Stored data entries:
____________

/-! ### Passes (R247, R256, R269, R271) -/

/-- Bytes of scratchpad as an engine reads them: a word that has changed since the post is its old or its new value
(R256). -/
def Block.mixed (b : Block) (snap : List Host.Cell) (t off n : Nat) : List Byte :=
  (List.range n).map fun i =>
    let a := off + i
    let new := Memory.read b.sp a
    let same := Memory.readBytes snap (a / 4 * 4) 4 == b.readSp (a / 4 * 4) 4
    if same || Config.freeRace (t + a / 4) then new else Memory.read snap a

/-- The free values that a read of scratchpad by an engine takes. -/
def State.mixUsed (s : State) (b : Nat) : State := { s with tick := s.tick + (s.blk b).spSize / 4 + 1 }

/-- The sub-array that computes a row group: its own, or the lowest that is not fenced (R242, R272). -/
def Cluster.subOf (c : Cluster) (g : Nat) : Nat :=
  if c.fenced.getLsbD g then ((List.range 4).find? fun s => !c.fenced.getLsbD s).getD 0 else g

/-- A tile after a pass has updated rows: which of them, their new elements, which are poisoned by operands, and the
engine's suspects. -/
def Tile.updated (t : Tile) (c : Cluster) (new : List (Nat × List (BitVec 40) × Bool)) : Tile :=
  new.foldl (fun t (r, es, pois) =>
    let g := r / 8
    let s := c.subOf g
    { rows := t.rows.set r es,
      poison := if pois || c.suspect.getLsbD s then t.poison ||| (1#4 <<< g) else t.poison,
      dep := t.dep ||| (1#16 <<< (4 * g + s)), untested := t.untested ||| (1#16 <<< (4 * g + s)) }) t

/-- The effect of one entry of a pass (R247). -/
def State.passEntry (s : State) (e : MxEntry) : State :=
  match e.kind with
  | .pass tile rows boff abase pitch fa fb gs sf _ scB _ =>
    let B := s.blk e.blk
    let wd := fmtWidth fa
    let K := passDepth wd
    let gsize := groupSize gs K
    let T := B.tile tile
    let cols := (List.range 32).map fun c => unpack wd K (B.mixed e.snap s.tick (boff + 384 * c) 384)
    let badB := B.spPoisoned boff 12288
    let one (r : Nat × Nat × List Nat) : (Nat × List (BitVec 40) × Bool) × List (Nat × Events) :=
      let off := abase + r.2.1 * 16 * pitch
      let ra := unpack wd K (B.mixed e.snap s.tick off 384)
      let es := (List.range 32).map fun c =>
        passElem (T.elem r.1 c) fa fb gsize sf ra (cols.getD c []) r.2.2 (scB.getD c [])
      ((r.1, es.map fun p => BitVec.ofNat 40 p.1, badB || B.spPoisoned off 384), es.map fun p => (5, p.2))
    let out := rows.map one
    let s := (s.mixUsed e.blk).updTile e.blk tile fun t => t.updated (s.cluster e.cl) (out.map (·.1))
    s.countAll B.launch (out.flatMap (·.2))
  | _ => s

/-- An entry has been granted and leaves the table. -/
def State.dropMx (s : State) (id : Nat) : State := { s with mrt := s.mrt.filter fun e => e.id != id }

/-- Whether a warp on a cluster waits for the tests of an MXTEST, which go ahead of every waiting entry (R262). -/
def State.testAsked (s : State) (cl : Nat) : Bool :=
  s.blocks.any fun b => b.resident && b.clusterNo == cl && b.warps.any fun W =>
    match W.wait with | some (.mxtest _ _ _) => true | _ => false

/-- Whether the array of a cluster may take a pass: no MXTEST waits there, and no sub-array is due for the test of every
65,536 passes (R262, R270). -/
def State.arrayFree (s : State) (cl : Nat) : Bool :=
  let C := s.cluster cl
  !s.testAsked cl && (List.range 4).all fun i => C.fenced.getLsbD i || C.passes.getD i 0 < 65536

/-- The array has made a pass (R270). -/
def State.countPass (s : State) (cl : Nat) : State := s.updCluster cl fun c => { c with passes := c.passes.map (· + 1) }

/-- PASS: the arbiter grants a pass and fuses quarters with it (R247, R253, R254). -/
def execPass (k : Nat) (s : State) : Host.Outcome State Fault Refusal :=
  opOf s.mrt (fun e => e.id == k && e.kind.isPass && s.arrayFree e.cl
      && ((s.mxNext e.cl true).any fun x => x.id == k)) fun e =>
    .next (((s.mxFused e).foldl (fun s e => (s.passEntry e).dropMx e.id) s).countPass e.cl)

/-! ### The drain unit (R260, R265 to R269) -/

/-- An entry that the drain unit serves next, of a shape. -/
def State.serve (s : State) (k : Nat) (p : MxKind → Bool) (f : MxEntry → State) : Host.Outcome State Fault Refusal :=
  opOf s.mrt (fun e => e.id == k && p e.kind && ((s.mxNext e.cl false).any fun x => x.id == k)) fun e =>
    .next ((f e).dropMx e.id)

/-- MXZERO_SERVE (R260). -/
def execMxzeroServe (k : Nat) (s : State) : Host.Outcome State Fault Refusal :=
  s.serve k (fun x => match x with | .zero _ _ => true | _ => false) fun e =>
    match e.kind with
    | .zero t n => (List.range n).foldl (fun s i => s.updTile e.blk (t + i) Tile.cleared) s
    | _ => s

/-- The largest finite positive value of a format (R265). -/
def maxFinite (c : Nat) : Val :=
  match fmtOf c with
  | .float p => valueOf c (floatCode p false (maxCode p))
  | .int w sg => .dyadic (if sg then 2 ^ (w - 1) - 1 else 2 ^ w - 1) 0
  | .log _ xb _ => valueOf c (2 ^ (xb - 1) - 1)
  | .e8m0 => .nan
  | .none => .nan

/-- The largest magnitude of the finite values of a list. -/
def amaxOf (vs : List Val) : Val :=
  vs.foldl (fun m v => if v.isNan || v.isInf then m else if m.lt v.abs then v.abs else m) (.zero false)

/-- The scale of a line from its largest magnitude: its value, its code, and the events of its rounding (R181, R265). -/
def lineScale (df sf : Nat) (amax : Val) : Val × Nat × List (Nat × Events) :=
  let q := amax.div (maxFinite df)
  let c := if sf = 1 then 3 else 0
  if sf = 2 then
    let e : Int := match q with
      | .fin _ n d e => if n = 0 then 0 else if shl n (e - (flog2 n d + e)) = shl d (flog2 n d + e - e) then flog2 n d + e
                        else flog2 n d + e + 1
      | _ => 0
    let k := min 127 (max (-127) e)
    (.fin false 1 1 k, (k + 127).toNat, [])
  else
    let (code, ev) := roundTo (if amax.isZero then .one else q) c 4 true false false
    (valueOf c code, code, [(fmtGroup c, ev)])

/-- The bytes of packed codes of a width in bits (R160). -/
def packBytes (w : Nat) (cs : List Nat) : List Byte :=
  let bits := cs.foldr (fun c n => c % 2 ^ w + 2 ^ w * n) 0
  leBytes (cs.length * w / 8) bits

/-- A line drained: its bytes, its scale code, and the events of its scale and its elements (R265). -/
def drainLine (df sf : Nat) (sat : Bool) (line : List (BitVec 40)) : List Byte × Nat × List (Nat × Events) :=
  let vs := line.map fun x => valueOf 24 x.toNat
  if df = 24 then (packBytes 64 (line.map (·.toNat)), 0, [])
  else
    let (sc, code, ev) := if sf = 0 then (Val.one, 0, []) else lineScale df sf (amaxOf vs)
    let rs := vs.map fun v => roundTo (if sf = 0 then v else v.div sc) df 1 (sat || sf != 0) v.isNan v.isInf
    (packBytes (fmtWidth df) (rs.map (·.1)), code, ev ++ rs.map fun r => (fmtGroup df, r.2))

____________

Could you retype exactly the lines above, starting at the line that contains "engine takes. -/" and ending at the line that contains "def Tile.updated (t", and nothing more?

/-- The free values that a read of scratchpad by an engine takes. -/
def State.mixUsed (s : State) (b : Nat) : State := { s with tick := s.tick + (s.blk b).spSize / 4 + 1 }

/-- The sub-array that computes a row group: its own, or the lowest that is not fenced (R242, R272). -/
def Cluster.subOf (c : Cluster) (g : Nat) : Nat :=
  if c.fenced.getLsbD g then ((List.range 4).find? fun s => !c.fenced.getLsbD s).getD 0 else g

/-- A tile after a pass has updated rows: which of them, their new elements, which are poisoned by operands, and the
engine's suspects. -/
def Tile.updated (t : Tile) (c : Cluster) (new : List (Nat × List (BitVec 40) × Bool)) : Tile :=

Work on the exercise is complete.